Red Hat’s official npm namespace has been hijacked to push backdoored package versions built to steal cloud and developer credentials, in a fast-moving supply chain attack against widely used software.
According to new analysis by ReversingLabs, an attacker published malicious versions of 32 packages in the @redhat-cloud-services scope on June 1, all within 72 seconds.
The packages span Red Hat’s Hybrid Cloud Console ecosystem, from UI components and API clients to build tooling, and represent roughly 9.8 million downloads in total.
This was not typosquatting or a lookalike. The attacker seized control of a legitimate, trusted namespace and republished real packages with hidden malware, turning the trust developers place in a known vendor into the delivery method.
Malware Hidden in the Install Step
Each compromised package carried an obfuscated preinstall script that ran automatically during installation, before any application code executed.
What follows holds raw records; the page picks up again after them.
-- ==== Sys2Proof/Syntax.lean ====
section
/-! DEFINITION. The operations of the SuperZ80 core block: one constructor per row of spec/opcode_table.json
(spec/00_scope.md R2, spec/30_encoding.md R110, R114), and the typed values their operands carry (R115). -/

namespace Sys2Proof

/-- One stereo frame of two int16 samples (R12 "Frame (audio)", R52). -/
structure Frame where
  l : Sample
  r : Sample
  deriving DecidableEq, Repr, Inhabited

/-- The host's buttons, the operand of `SET_HOST_BUTTONS`, in the spec's order (R197). -/
structure Buttons where
  up : Bool
  down : Bool
  left : Bool
  right : Bool
  a : Bool
  b : Bool
  start : Bool
  select : Bool
  deriving DecidableEq, Repr, Inhabited

/-- An operation as the agents issue it, before decoding: a CPU IO transaction is a 17-bit word (R110); a scheduler or
host operation is its 8-bit identifier followed by its packed arguments (R114; the packing of the arguments is the
model's own, DESIGN CHOICE, log entry 2). -/
inductive Request where
  | io (w : IoWord)
  | hook (bytes : List Byte)
  deriving DecidableEq, Repr, Inhabited

/-- The operations of the block. A read of a named port has no operand (its data byte is the result); a write carries
its data byte `v`; the rows that cover many ports carry the port. A scanline operand has the spec's range as its type
(R115: `n`, a scanline in [0, 261]; R300: 0 to 191 for `RENDER_SCANLINE`). -/
inductive Instr where
  /-- `IN_VDP_STATUS`: read of port 0x10 (R250). -/
  | inVdpStatus
  /-- `OUT_VDP_STATUS`: write of port 0x10 (R251). -/
  | outVdpStatus (v : Byte)
  /-- `IN_VDP_CTRL`: read of port 0x11 (R252). -/
  | inVdpCtrl
  /-- `OUT_VDP_CTRL`: write of port 0x11 (R253). -/
  | outVdpCtrl (v : Byte)
  /-- `IN_SCROLL_A_X`: read of port 0x12 (R254). -/
  | inScrollAX
  /-- `OUT_SCROLL_A_X`: write of port 0x12 (R255). -/
  | outScrollAX (v : Byte)
  /-- `IN_SCROLL_A_Y`: read of port 0x13 (R256). -/
  | inScrollAY
  /-- `OUT_SCROLL_A_Y`: write of port 0x13 (R257). -/
  | outScrollAY (v : Byte)
  /-- `IN_SCROLL_B_X`: read of port 0x14 (R258). -/
  | inScrollBX
  /-- `OUT_SCROLL_B_X`: write of port 0x14 (R259). -/
  | outScrollBX (v : Byte)
  /-- `IN_SCROLL_B_Y`: read of port 0x15 (R260). -/
  | inScrollBY
  /-- `OUT_SCROLL_B_Y`: write of port 0x15 (R261). -/
  | outScrollBY (v : Byte)
  /-- `IN_TMAP_A_BASE`: read of port 0x16 (R262). -/
  | inTmapABase
  /-- `OUT_TMAP_A_BASE`: write of port 0x16 (R263). -/
  | outTmapABase (v : Byte)
  /-- `IN_TMAP_B_BASE`: read of port 0x17 (R264). -/
  | inTmapBBase
  /-- `OUT_TMAP_B_BASE`: write of port 0x17 (R265). -/
  | outTmapBBase (v : Byte)
  /-- `IN_PAT_BASE`: read of port 0x18 (R266). -/
  | inPatBase
  /-- `OUT_PAT_BASE`: write of port 0x18 (R267). -/
  | outPatBase (v : Byte)
  /-- `IN_PAL_ADDR`: read of port 0x1E (R268). -/
  | inPalAddr
  /-- `OUT_PAL_ADDR`: write of port 0x1E (R271). -/
  | outPalAddr (v : Byte)
  /-- `IN_PAL_DATA`: read of port 0x1F (R269). -/
  | inPalData
  /-- `OUT_PAL_DATA`: write of port 0x1F (R270). -/
  | outPalData (v : Byte)
  /-- `IN_SPR_CTRL`: read of port 0x20 (R272). -/
  | inSprCtrl
  /-- `OUT_SPR_CTRL`: write of port 0x20 (R273). -/
  | outSprCtrl (v : Byte)
  /-- `IN_SAT_BASE`: read of port 0x21 (R274). -/
  | inSatBase
  /-- `OUT_SAT_BASE`: write of port 0x21 (R275). -/
  | outSatBase (v : Byte)
  /-- `IN_SPR_STATUS`: read of port 0x22 (R276). -/
  | inSprStatus
  /-- `OUT_SPR_STATUS`: write of port 0x22 (R277). -/
  | outSprStatus (v : Byte)
  /-- `IN_DMA_SRC_LO`: read of port 0x30 (R210). -/
  | inDmaSrcLo
  /-- `OUT_DMA_SRC_LO`: write of port 0x30 (R210). -/
  | outDmaSrcLo (v : Byte)
  /-- `IN_DMA_SRC_HI`: read of port 0x31 (R211). -/
  | inDmaSrcHi
  /-- `OUT_DMA_SRC_HI`: write of port 0x31 (R211). -/
  | outDmaSrcHi (v : Byte)
  /-- `IN_DMA_DST_LO`: read of port 0x32 (R212). -/
  | inDmaDstLo
  /-- `OUT_DMA_DST_LO`: write of port 0x32 (R212). -/
  | outDmaDstLo (v : Byte)
  /-- `IN_DMA_DST_HI`: read of port 0x33 (R213). -/
  | inDmaDstHi
  /-- `OUT_DMA_DST_HI`: write of port 0x33 (R213). -/
  | outDmaDstHi (v : Byte)
  /-- `IN_DMA_LEN_LO`: read of port 0x34 (R214). -/
  | inDmaLenLo
  /-- `OUT_DMA_LEN_LO`: write of port 0x34 (R214). -/
  | outDmaLenLo (v : Byte)
  /-- `IN_DMA_LEN_HI`: read of port 0x35 (R215). -/
  | inDmaLenHi
  /-- `OUT_DMA_LEN_HI`: write of port 0x35 (R215). -/
  | outDmaLenHi (v : Byte)
  /-- `IN_DMA_CTRL`: read of port 0x36 (R216). -/
  | inDmaCtrl
  /-- `OUT_DMA_CTRL`: write of port 0x36 (R217). -/
  | outDmaCtrl (v : Byte)
  /-- `IN_APU`: read of an APU port (R194). -/
  | inApu (port : Byte)
  /-- `OUT_APU`: write of an APU port (R194). -/
  | outApu (port v : Byte)
  /-- `IN_UNMAPPED_7E`: read of port 0x7E (R191). -/
  | inUnmapped7e
  /-- `OUT_UNMAPPED_7E`: write of port 0x7E (R192). -/
  | outUnmapped7e (v : Byte)
  /-- `IN_UNMAPPED_7F`: read of port 0x7F (R191). -/
  | inUnmapped7f
  /-- `OUT_UNMAPPED_7F`: write of port 0x7F (R192). -/
  | outUnmapped7f (v : Byte)
  /-- `IN_IRQ_STATUS`: read of port 0x80 (R170). -/
  | inIrqStatus
  /-- `OUT_IRQ_STATUS`: write of port 0x80 (R171). -/
  | outIrqStatus (v : Byte)
  /-- `IN_IRQ_ENABLE`: read of port 0x81 (R172). -/
  | inIrqEnable
  /-- `OUT_IRQ_ENABLE`: write of port 0x81 (R173). -/
  | outIrqEnable (v : Byte)
  /-- `IN_IRQ_ACK`: read of port 0x82 (R174). -/
  | inIrqAck
  /-- `OUT_IRQ_ACK`: write of port 0x82 (R175). -/
  | outIrqAck (v : Byte)
  /-- `IN_UNMAPPED`: read of a port with no register (R191). -/
  | inUnmapped (port : Byte)
  /-- `OUT_UNMAPPED`: write of a port with no register (R192). -/
  | outUnmapped (port v : Byte)
  /-- `POWER_ON`: host: allocate and reset (R391). -/
  | powerOn
  /-- `RESET`: host: reinitialise (R390). -/
  | reset
  /-- `LOAD_ROM`: host: copy a cartridge image (R393). -/
  | loadRom (bytes : List Byte)
  /-- `STEP_FRAME`: host: 262 scanline steps (R140). -/
  | stepFrame
  /-- `SCANLINE_STEP`: scheduler: one scanline (R131). -/
  | scanlineStep
  /-- `ON_SCANLINE_START`: scheduler: commit, VBlank, recompute (R133). -/
  | onScanlineStart (n : Fin 262)
  /-- `RENDER_SCANLINE`: scheduler: render a visible line (R300). -/
  | renderScanline (n : Fin 192)
  /-- `DMA_BOUNDARY`: scheduler: the DMA engine acts (R224). -/
  | dmaBoundary (n : Fin 262) (vblank : Bool) (frame : Nat)
  /-- `APU_ADVANCE`: scheduler: schedule and push audio frames (R342). -/
  | apuAdvance (cycles : Nat)
  /-- `IRQ_RAISE`: latch sources, no recompute (R161). -/
  | irqRaise (mask : Byte)
  /-- `IRQ_ACK`: clear sources, recompute (R162). -/
  | irqAck (mask : Byte)
  /-- `IRQ_WRITE_ENABLE`: set the enable mask, recompute (R163). -/
  | irqWriteEnable (mask : Byte)
  /-- `IRQ_READ_STATUS`: answer the pending mask (R164). -/
  | irqReadStatus
  /-- `IRQ_READ_ENABLE`: answer the enable mask (R165). -/
  | irqReadEnable
  /-- `IRQ_PRE_CPU_UPDATE`: recompute before the CPU slice (R167). -/
  | irqPreCpuUpdate
  /-- `IRQ_POST_CPU_UPDATE`: recompute after the CPU slice (R168). -/
  | irqPostCpuUpdate
  /-- `IRQ_INT_LINE_ASSERTED`: answer the last recomputed `/INT` (R166). -/
  | irqIntLineAsserted
  /-- `CPU_STEP`: run the external CPU for a budget (R138). -/
  | cpuStep (budget : Nat)
  /-- `RING_PUSH`: audio producer (R343). -/
  | ringPush (frames : List Frame)
  /-- `POP_AUDIO_FRAMES`: audio consumer (R344). -/
  | popAudioFrames (n : Nat)
  /-- `FRAMEBUFFER_READ`: host: the pixels (R316). -/
  | framebufferRead
  /-- `DMA_EXECUTE`: the copy itself (R223). -/
  | dmaExecute (src dst len : Half) (pal : Bool)
  /-- `SET_HOST_BUTTONS`: host: latch the buttons (R197). -/
  | setHostButtons (b : Buttons)
  deriving DecidableEq, Repr

end Sys2Proof
end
Exposure therefore depended on simply installing or building the package, not on using it in production.
Aikido Security said the payload is a variant of the Mini Shai-Hulud worm, which it tracks under the name Miasma.
The malware is built to harvest secrets, with ReversingLabs finding it targeted cloud provider keys, CI/CD tokens, npm credentials and other sensitive material on the developer’s machine.
True to its lineage, the malware also tries to spread. Using stolen publishing tokens, it attempts to republish backdoored versions of other packages the compromised account can reach.
A Trusted Feature Turned Against Itself
The most striking element is how the packages were published, researchers said. Aikido found the malicious releases were pushed using GitHub Actions OIDC tokens, indicating the attacker had compromised the build pipeline rather than a developer’s personal account.
That detail matters because OIDC-based “trusted publishing” was introduced to improve security, replacing long-lived npm tokens with short-lived ones issued during a build.
As this incident shows, it can be subverted when the pipeline itself is breached, leaving a trust signal that no longer means what defenders assume.
Read more on similar attacks: Mini Shai-Hulud Hits TanStack npm Packages
By the time the activity was analyzed, legitimate maintainers had pushed clean follow-up versions for all 32 packages, and the malicious releases had been removed from npm. Any project that pinned to the affected versions, or ran an install in the window before they were pulled, is exposed.
Researchers urged any organization that installed an affected version to treat the system as potentially compromised and rotate exposed credentials, since the payload runs at install time regardless of whether the package was used. Auditing CI/CD pipelines for unexpected publishing activity was also advised.